Lisa Noble is a Virginia-based artist whose work delves into themes of identity, memory, and personal history.
She began her formal artistic training at the Alberta College of Art & Design in 1997, and completed her BFA at the Corcoran College of Art & Design in Washington, D.C., graduating magna cum laude in 2001. Throughout her studies, she received both the Corcoran Scholarship and the Dean’s Merit Scholarship.
Her work has been featured in exhibitions across the U.S., including The Painting Center and Katonah Museum of Art in New York, and the Taubman Museum of Art in Virginia. Noble is an Affiliate Member of the First Street Gallery in New York and is included in the White Columns Curated Artist Online Registry.
In 2020, she received the Wherewithal Recovery Grant from the Washington Project for The Arts and the Andy Warhol Foundation for the Visual Arts.

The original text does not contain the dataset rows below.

-- ==== Sys2Proof/Machine/OwnCore.lean ====
section
/-!
DEFINITION. Machine/OwnCore.lean: pools and the witness set, the ownership table, and the start of an epoch, as the meanings share
them (chapters 06, 07 and 13).
-/
namespace Sys2Proof.Machine
open Sys2Proof

/-! Leaves -/

/-- Whether this head uses a leaf (R203, R230): it is Present, has told what it is and is not dead, and is not miscabled. -/
def State.leafUsable (s : State) (l : Nat) : Bool :=
  (s.leaf l).cond == .present && (s.leaf l).id.any (fun i => !i.dead) && !(s.on Reg.LFL_LEAF.MISCABLED l)

/-- The lane of a leaf (R218). -/
def leafLane (l : Nat) : Nat := l / 16

/-- Leaves in an order that spreads them over their lanes: the first of each lane, then the second of each, and so on (R198). -/
def spreadLanes (ls : List Nat) : List Nat :=
  have ranked := ls.zipIdx.map fun p => (p.1, (ls.take p.2).countP fun x => leafLane x == leafLane p.1)
  (ranked.mergeSort fun a b => decide (a.2 ≤ b.2)).map Prod.fst

/-! The witness set (R368) -/

/-- The witness set in force: the valid entries of OWN_WITNESS_LEAF. -/
def State.witnessSet (s : State) : List Nat :=
  ((List.range 15).filter fun i => s.on Reg.OWN_WITNESS_LEAF.VALID i).map fun i => s.rd Reg.OWN_WITNESS_LEAF.LEAF i

/-- The majority of the witness set (R368). -/
def State.majority (s : State) : Nat := (s.witnessSet.length + 1) / 2

/-- A witness set is put into force. -/
def State.setWitness (s : State) (ls : List Nat) : State :=
  (List.range 15).foldl (fun s i =>
    match ls[i]? with
    | some l => ((s.wr Reg.OWN_WITNESS_LEAF.LEAF l i).wr Reg.OWN_WITNESS_LEAF.VALID 1 i).wr Reg.OWN_WITNESS_LEAF.WON 0 i
    | none => ((s.wr Reg.OWN_WITNESS_LEAF.LEAF 0 i).wr Reg.OWN_WITNESS_LEAF.VALID 0 i).wr Reg.OWN_WITNESS_LEAF.WON 0 i) s

/-- The proposer chooses the witness set (R368): Present leaves of the metadata pool, spread over lanes; fewer than COUNT give the
largest odd number of them with event 0x804C, and none keeps the set. -/
def State.chooseWitness (s : State) : State :=
  match s.metaPool with
  | none => s
  | some p =>
    have cands := spreadLanes ((s.members p).filter fun l => s.leafUsable l && s.on Reg.LFL_LEAF.REACH_PEER l)
    have n := s.rd Reg.OWN_WITNESS_CFG.COUNT
    if n ≤ cands.length then s.setWitness (cands.take n)
    else
      have k := if cands.length % 2 = 1 then cands.length else cands.length - 1
      if cands.isEmpty then s else (s.setWitness (cands.take k)).event1 0x804C k

/-! The ownership table (R359) -/

/-- An entry of the ownership table is put in place; OWN_GROUP_CFG follows (R380). -/
def State.setGroup (s : State) (g : Nat) (x : Group) : State :=
  ((({ s with own.groups := Table.put g x s.own.groups }).wr Reg.OWN_GROUP_CFG.OWNER (if x.owner then 1 else 0) g).wr
    Reg.OWN_GROUP_CFG.STATE x.state.code g).wr Reg.OWN_GROUP_CFG.GEN (x.gen % 65536) g

/-- The sum of the generations of all groups (R365). -/
def State.genSum (s : State) : Nat := (s.own.groups.map fun e => e.2.gen).sum % 2 ^ 32

/-- What this head thinks of its peer (OWN_STATE.PEER, R380). -/
inductive PeerView where
  | unknown | healthy | suspect | lost | winner
  deriving DecidableEq, Repr

/-- The code of a peer view in OWN_STATE.PEER (R380). -/
def PeerView.code : PeerView → Nat
  | .unknown => 0 | .healthy => 1 | .suspect => 2 | .lost => 3 | .winner => 4

/-- OWN_STATE.PEER is set. -/
def State.setPeer (s : State) (v : PeerView) : State := s.wr Reg.OWN_STATE.PEER v.code

/-! A location under another name -/

/-- A chunk with its places renamed. -/
def Chunk.mapLoc (f : Loc → Loc) (k : Chunk) : Chunk :=
  match k.state with
  | .hit l => { k with state := .hit (f l) }
  | .verifying l => { k with state := .verifying (f l) }
  | .waiting | .zero | .asked | .stored _ _ => k

/-- A command with its places renamed. -/
def Cmd.mapLoc (f : Loc → Loc) (c : Cmd) : Cmd :=
  have ext (e : Extent) : Extent := { e with loc := f e.loc }
  have job (w : WriteJob) : WriteJob := { w with
    chunks := w.chunks.map (Chunk.mapLoc f)
    delta := w.delta.map ext }
  { c with
    write := c.write.map job
    pieces := c.pieces.map fun (p : ReadPiece) => { p with loc := f p.loc } }

/-- A mirror record with the places in its delta renamed. -/
def MirRec.mapLoc (f : Loc → Loc) (r : MirRec) : MirRec :=
  match r.body with
  | .write d cs => { r with body := .write (d.map fun (e : Extent) => { e with loc := f e.loc }) cs }
  | .metadata _ | .release => r

/-- Every place that the head keeps is renamed: trees, counts, dedup, keys, commands, own records and signatures. -/
def State.mapLocs (s : State) (f : Loc → Loc) : State :=
  have ext (e : Extent) : Extent := { e with loc := f e.loc }
  have entry (e : JournalEntry) : JournalEntry := { e with loc := f e.loc }
  have pages := Table.mapVals (fun _ (p : MapPage) => { p with exts := p.exts.map ext }) s.map.pages
  have counts := s.map.counts.map fun (e : Loc × Nat) => (f e.1, e.2)
  have ddp := { s.ddp with
    index := Table.mapVals (fun _ (e : IndexEntry) => { e with loc := f e.loc }) s.ddp.index
    ghosts := Table.mapVals (fun _ (e : IndexEntry) => { e with loc := f e.loc }) s.ddp.ghosts
    journal := s.ddp.journal.map entry
    flash := s.ddp.flash.map entry
    asked := Table.mapVals (fun _ e => entry e) s.ddp.asked
    deferred := s.ddp.deferred.map f
    homeRefs := s.ddp.homeRefs.map fun (r : HomeRef) => { r with cur := f r.cur } }
  have stored := s.keys.stored.map fun (m : StoredMark) => { m with loc := f m.loc }
  have rekeyed := s.keys.rekeyed.map fun (e : Loc × Container) => (f e.1, e.2)
  have tags := Table.mapVals (fun _ (c : Cmd) => c.mapLoc f) s.cmd.tags
  have own := Table.mapVals (fun _ (g : OwnSeg) => { g with recs := g.recs.map (MirRec.mapLoc f) }) s.wc.own
  have staged := Table.mapVals (fun _ (l : List (Loc × Container)) => l.map fun e => (f e.1, e.2)) s.sig.staged
  have flight := s.sig.flight.map fun (x : Sig) => { x with moves := x.moves.map fun m => (f m.1, m.2) }
  { s with
    map.pages := pages
    map.counts := counts
    ddp := ddp
    keys.stored := stored
    keys.rekeyed := rekeyed
    cmd.tags := tags
    wc.own := own
    sig.staged := staged
    sig.flight := flight }

/-! The start of an epoch (R169, R367) -/

/-- A place in an own segment that is re-sent, under its next generation (R169). -/
def nextGen (head : Bool) (segs : List (Nat × Nat)) : Loc → Loc
  | .cache h seg gen off size =>
    if h = head && segs.contains (seg, gen) then .cache h seg ((gen + 1) % 65536) off size else .cache h seg gen off size
  | l => l

/-- One own segment is re-sent from offset 0 at its next generation, with OPEN on its first record (R169). -/
def State.resendSeg (s : State) (n : Nat) : State :=
  have g := s.ownSeg n
  have gen := (g.gen + 1) % 65536
  have s := s.setOwn n { g with gen := gen, recs := [] }
  g.recs.zipIdx.foldl (fun s p =>
    have r : MirRec := { p.1 with epoch := s.rd Reg.DDR_MIR_EPOCH.EPOCH, gen := gen, opened := p.2 == 0, retransmit := false }
    let (seq, s) := s.mirrorRecord r
    have x := s.ownSeg n
    s.setOwn n { x with recs := x.recs ++ [{ r with seq := seq }] }) s

/-- The own segments that a new epoch re-sends, oldest first (R169). -/
def State.resendOrder (s : State) : List Nat :=
  have live := s.wc.own.filter fun e => match e.2.state with
    | .opened | .full | .destaging => true
    | .free | .released => false
  have age (g : OwnSeg) : Nat := (g.recs.map MirRec.time).headD 0
  (live.mergeSort fun a b => decide (age a.2 ≤ age b.2)).map Prod.fst

/-- Writes not yet committed wait for the new acknowledgements of their records (R169, R170). -/
def State.waitAgain (s : State) : State :=
  have recs := s.wc.own.flatMap fun e => e.2.recs
  have again (t : Nat) (c : Cmd) : Cmd :=
    have job (w : WriteJob) : WriteJob :=
      if w.queued && !w.committed then
        { w with unacked := (recs.filter fun r => r.tag == t && r.time == w.time).map MirRec.seq }
      else w
    { c with write := c.write.map job }
  { s with cmd.tags := Table.mapVals again s.cmd.tags }

/-- The serials that this head found go to the peer (R230). -/
def State.sendSerials (s : State) : State :=
  s.sendRing (.ring 0x54 (s.lfl.leaves.flatMap fun e => match e.2.id with
    | some i => if s.on Reg.LFL_LEAF.REACH_SELF e.1 then [e.1, i.serial] else []
    | none => []) [])

/-- The pool table and the serials go to the peer at an epoch's start (R186, R230). -/
def State.sendTables (s : State) : State :=
  have pools := (List.range 64).filter fun p => s.on Reg.SIG_POOL_CFG.EN p
  have table := pools.flatMap fun p =>
    have c := s.poolCfg p
    [p, c.width, c.parity, if c.express then 1 else 0, if c.isMeta then 1 else 0, c.members.length] ++ c.members
  (s.sendRing (.ring 0x53 table [])).sendSerials

/-- Resynchronisation ends once every re-sent record is acknowledged (R170): the mode is Mirrored, event 0x80C4. -/
def State.endResync (s : State) : State :=
  if s.wc.mode == .resync && s.wc.resyncLeft.isEmpty then (s.setMode .mirrored).event 0x80C4 else s

/-- A new epoch starts on this head (R169, R186, R367): Released segments return to Free; the mirror region of the peer is emptied,
with each segment's generation kept (R167); every Open, Full and Destaging segment is re-sent; the scrub pass starts again. -/
def State.startEpoch (s : State) (epoch : Nat) : State :=
  have released := (s.wc.own.filter fun e => e.2.state == .released).map Prod.fst
  have s := released.foldl State.emptySeg s
  have emptied := Table.mapVals (fun _ (m : MirSeg) =>
    if m.adopted then m else { m with held := false, inEpoch := false, recs := [], done := [] }) s.wc.mir
  have s := { s with
    wc.sent := []
    wc.nextSeq := 1
    wc.applied := 0
    wc.above := []
    wc.rx := []
    wc.metaSeen := s.wc.metaTime
    wc.halted := false
    wc.mir := emptied
    own.proposed := none
    own.peerEpoch := max s.own.peerEpoch epoch
    own.passDone := false
    own.scrubAt := 0
    own.scrubBad := []
    own.rejoin := false
    own.loser := false
    own.starting := false
    own.paired := true }
  have s := ((s.wr Reg.DDR_MIR_EPOCH.EPOCH epoch).wr Reg.DDR_MIR_APPLIED.SEQ 0).wr Reg.OWN_SCRUB_STAT.PROGRESS 0
  have order := s.resendOrder
  have s := s.mapLocs (nextGen s.headB (order.map fun n => (n, (s.ownSeg n).gen)))
  have s := order.foldl State.resendSeg s
  have s := { s with wc.resyncLeft := s.wc.sent.map Prod.fst }
  ((((s.waitAgain.setMode .resync).setPeer .healthy).noteDirty).noteMirror).sendTables.endResync

/-- A head proposes a new epoch (R367): one above the highest that either head has used, with its group table and the witness set. -/
def State.proposeEpoch (s : State) : State :=
  have n := max (s.rd Reg.DDR_MIR_EPOCH.EPOCH) s.own.peerEpoch + 1
  have s := s.chooseWitness
  have groups := s.own.groups.flatMap fun e => [e.1, if e.2.owner then 1 else 0, e.2.gen]
  ({ s with own.proposed := some n }).sendRing (.ring 0x02 (n :: s.witnessSet.length :: s.witnessSet ++ groups) [])

/-- The mirror enters Suspect from Mirrored or Resync (R170). -/
def State.enterSuspect (s : State) : State :=
  match s.wc.mode with
  | .mirrored => ({ s with wc.back := .mirrored }).setMode .suspect
  | .resync => ({ s with wc.back := .resync }).setMode .suspect
  | .off | .suspect | .solo | .destage => s

end Sys2Proof.Machine
end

StatementI paint to learn. My process hinges on exploration and the resulting development of my skills and understanding of materials.
In my current work, I start by sketching with graphite or ink on big pads of newsprint, thinking largely about a certain feeling or inclination that has been brewing inside me. I allow my lines to guide me, not thinking about the aesthetics of their placement. After several iterations, I move to canvas and begin by echoing the most pleasing aspects of the preliminary sketches, with the aim to find early balance and harmony.
I usually work in a single session if time allows because paint behaves differently on the first day than any other day, and I prefer those first results. So, I try to work quickly, which also frees me from thinking too much about what I will do next.
I consider the areas where lines intersect and what negative or positive interplays these could create. I like to establish a visual foundation of rhythm, push, and pull. Then I can bring in different colors of varying viscosity, from thick impasto to highly fluid, transparent, and dripping. I like to scrub, stroke, smooth out the paint, and draw with it. I like the undrawn line that a screwdriver or bamboo skewer make. The reductive process of Sgraffito brings a patterned, decorative, and gendered sensibility to my compositions.
Ultimately each work is a physical record of my experimentation—a visual documentation of the choices and risks that lead from one discovery to the next decision as I learn from one painting to the next.